Among the lines of data below, reproduce only those from the one with "def Obligations.FrameSumLaw : Prop" through the one with "(∀ (op : Byte)", exactly as they stand, both ends included.

[INPUT MATERIAL Boundary: Start]

-- ==== Sys2Proof/Machine/Core.lean ====
section
/-! DEFINITION. The machine behind the host's interface. -/

def Sys2Proof.core : Host.Core :=
  { State := Sys2Proof.Machine.State, Fault := Sys2Proof.Machine.Fault,
    Refusal := Sys2Proof.Machine.Refusal, step := Sys2Proof.Machine.step,
    reset := Sys2Proof.Machine.State.reset }
end

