-- ==== Sys2Proof/Certificates/Slice0/Obligations.lean ====
section
/-! DEFINITION. The statements about the model, each formalising or resting on the rules of spec/ that its
docstring names. -/

open Sys2Proof Sys2Proof.Machine

/-! ### The frame codec (40_frame_codec) -/

/-- R110: both forms of `csum`, its corner cases and its example. -/
def Obligations.ChecksumComplementsTheSum : Prop :=
  (∀ s : List Byte,
    csum s = BitVec.ofNat 8 (byteSum s % 256) ^^^ 0xFF#8 ∧
    (csum s).toNat = 255 - byteSum s % 256 ∧
    (byteSum s % 256 = 0 → csum s = 0xFF#8) ∧
    (byteSum s % 256 = 255 → csum s = 0x00#8)) ∧
  csum [] = 0xFF#8 ∧
  byteSum [0xAA#8, 0x01#8, 0x55#8, 0xFE#8, 0x55#8, 0xFE#8] = 849 ∧
  csum [0xAA#8, 0x01#8, 0x55#8, 0xFE#8, 0x55#8, 0xFE#8] = 0xAE#8

/-- R111: a frame with its checksum sums to 0xFF, and a non-empty frame passes the check exactly when it
does. -/
def Obligations.FrameSumLaw : Prop :=
  (∀ s : List Byte, byteSum (s ++ [csum s]) % 256 = 0xFF) ∧
  ∀ (f : List Byte) (hf : f ≠ []),
    csum f.dropLast = f.getLast hf ↔ byteSum f % 256 = 0xFF

/-- R112: the complement and its corner cases. -/
def Obligations.ComplementLaws : Prop :=
  (∀ b : Byte, not8 b = b ^^^ 0xFF#8 ∧ not8 (not8 b) = b ∧ b.toNat + (not8 b).toNat = 255) ∧
  not8 0x00#8 = 0xFF#8 ∧ not8 0xFF#8 = 0x00#8

/-- R113, R115: what `build_request` makes, and that it passes the checksum test against itself. -/
def Obligations.BuiltRequestPassesItsOwnCheck : Prop :=
  (∀ (op f0 f1 f2 f3 f4 : Byte),
    (buildRequest op #v[f0, f1, f2, f3, f4]).toList =
      [op, f0, f1, f2, f3, f4] ++ [csum [op, f0, f1, f2, f3, f4]]) ∧
  (∀ (op : Byte) (f : Vector Byte 5),
    csum ((buildRequest op f).toList.take 6) = (buildRequest op f)[6] ∧
    validateResponse op (buildRequest op f).toList 7 = some (.ok (buildRequest op f).toList)) ∧
  buildRequest 0xAA#8 #v[0x01#8, 0x55#8, 0xFE#8, 0x55#8, 0xFE#8] =
    #v[0xAA#8, 0x01#8, 0x55#8, 0xFE#8, 0x55#8, 0xFE#8, 0xAE#8]

/-- R116: the three checks in their order, the first that fails decides. -/
def Obligations.ValidationChecksInOrder : Prop :=
  ∀ (op : Byte) (raw : List Byte) (n : Nat), 1 ≤ n →
    (raw.length ≠ n → validateResponse op raw n = some (.lengthMismatch raw.length)) ∧
    ∀ (body : List Byte) (c x : Byte),
      raw = body ++ [c] → raw.length = n → raw.head? = some x →
        (csum body ≠ c → validateResponse op raw n = some (.checksumMismatch c)) ∧
        (csum body = c → x ≠ op → validateResponse op raw n = some (.opcodeMismatch x)) ∧
        (csum body = c → x = op → validateResponse op raw n = some (.ok raw))

/-- R118: one flipped bit, in any byte including the checksum and the opcode, is a checksum mismatch. -/
def Obligations.SingleBitFlipFailsTheChecksum : Prop :=
  ∀ (op : Byte) (f : List Byte) (hf : f ≠ []) (i k : Nat) (hi : i < f.length),
    csum f.dropLast = f.getLast hf → k < 8 →
      ∃ c, validateResponse op (f.set i (f[i] ^^^ (1#8 <<< k))) f.length = some (.checksumMismatch c)

/-- R119: frames with equal sums mod 256 pass or fail the checksum test alike; reordering the bytes,
and flipping bit 7 of two bytes, are such changes. -/
def Obligations.EqualSumsPassAlike : Prop :=
  (∀ (f g : List Byte) (hf : f ≠ []) (hg : g ≠ []), byteSum f % 256 = byteSum g % 256 →
    (csum f.dropLast = f.getLast hf ↔ csum g.dropLast = g.getLast hg)) ∧
  (∀ f g : List Byte, f.Perm g → byteSum f = byteSum g) ∧
  (∀ (f : List Byte) (i j : Nat) (hi : i < f.length) (hj : j < f.length), i ≠ j →
    byteSum ((f.set i (f[i] ^^^ 0x80#8)).set j (f[j] ^^^ 0x80#8)) % 256 = byteSum f % 256)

[INPUT MATERIAL Boundary: End]

SOLUTION TO THIS PROBLEM ->
def Obligations.FrameSumLaw : Prop :=
  (∀ s : List Byte, byteSum (s ++ [csum s]) % 256 = 0xFF) ∧
  ∀ (f : List Byte) (hf : f ≠ []),
    csum f.dropLast = f.getLast hf ↔ byteSum f % 256 = 0xFF

/-- R112: the complement and its corner cases. -/
def Obligations.ComplementLaws : Prop :=
  (∀ b : Byte, not8 b = b ^^^ 0xFF#8 ∧ not8 (not8 b) = b ∧ b.toNat + (not8 b).toNat = 255) ∧
  not8 0x00#8 = 0xFF#8 ∧ not8 0xFF#8 = 0x00#8

/-- R113, R115: what `build_request` makes, and that it passes the checksum test against itself. -/
def Obligations.BuiltRequestPassesItsOwnCheck : Prop :=
  (∀ (op f0 f1 f2 f3 f4 : Byte),
    (buildRequest op #v[f0, f1, f2, f3, f4]).toList =
      [op, f0, f1, f2, f3, f4] ++ [csum [op, f0, f1, f2, f3, f4]]) ∧
  (∀ (op : Byte) (f : Vector Byte 5),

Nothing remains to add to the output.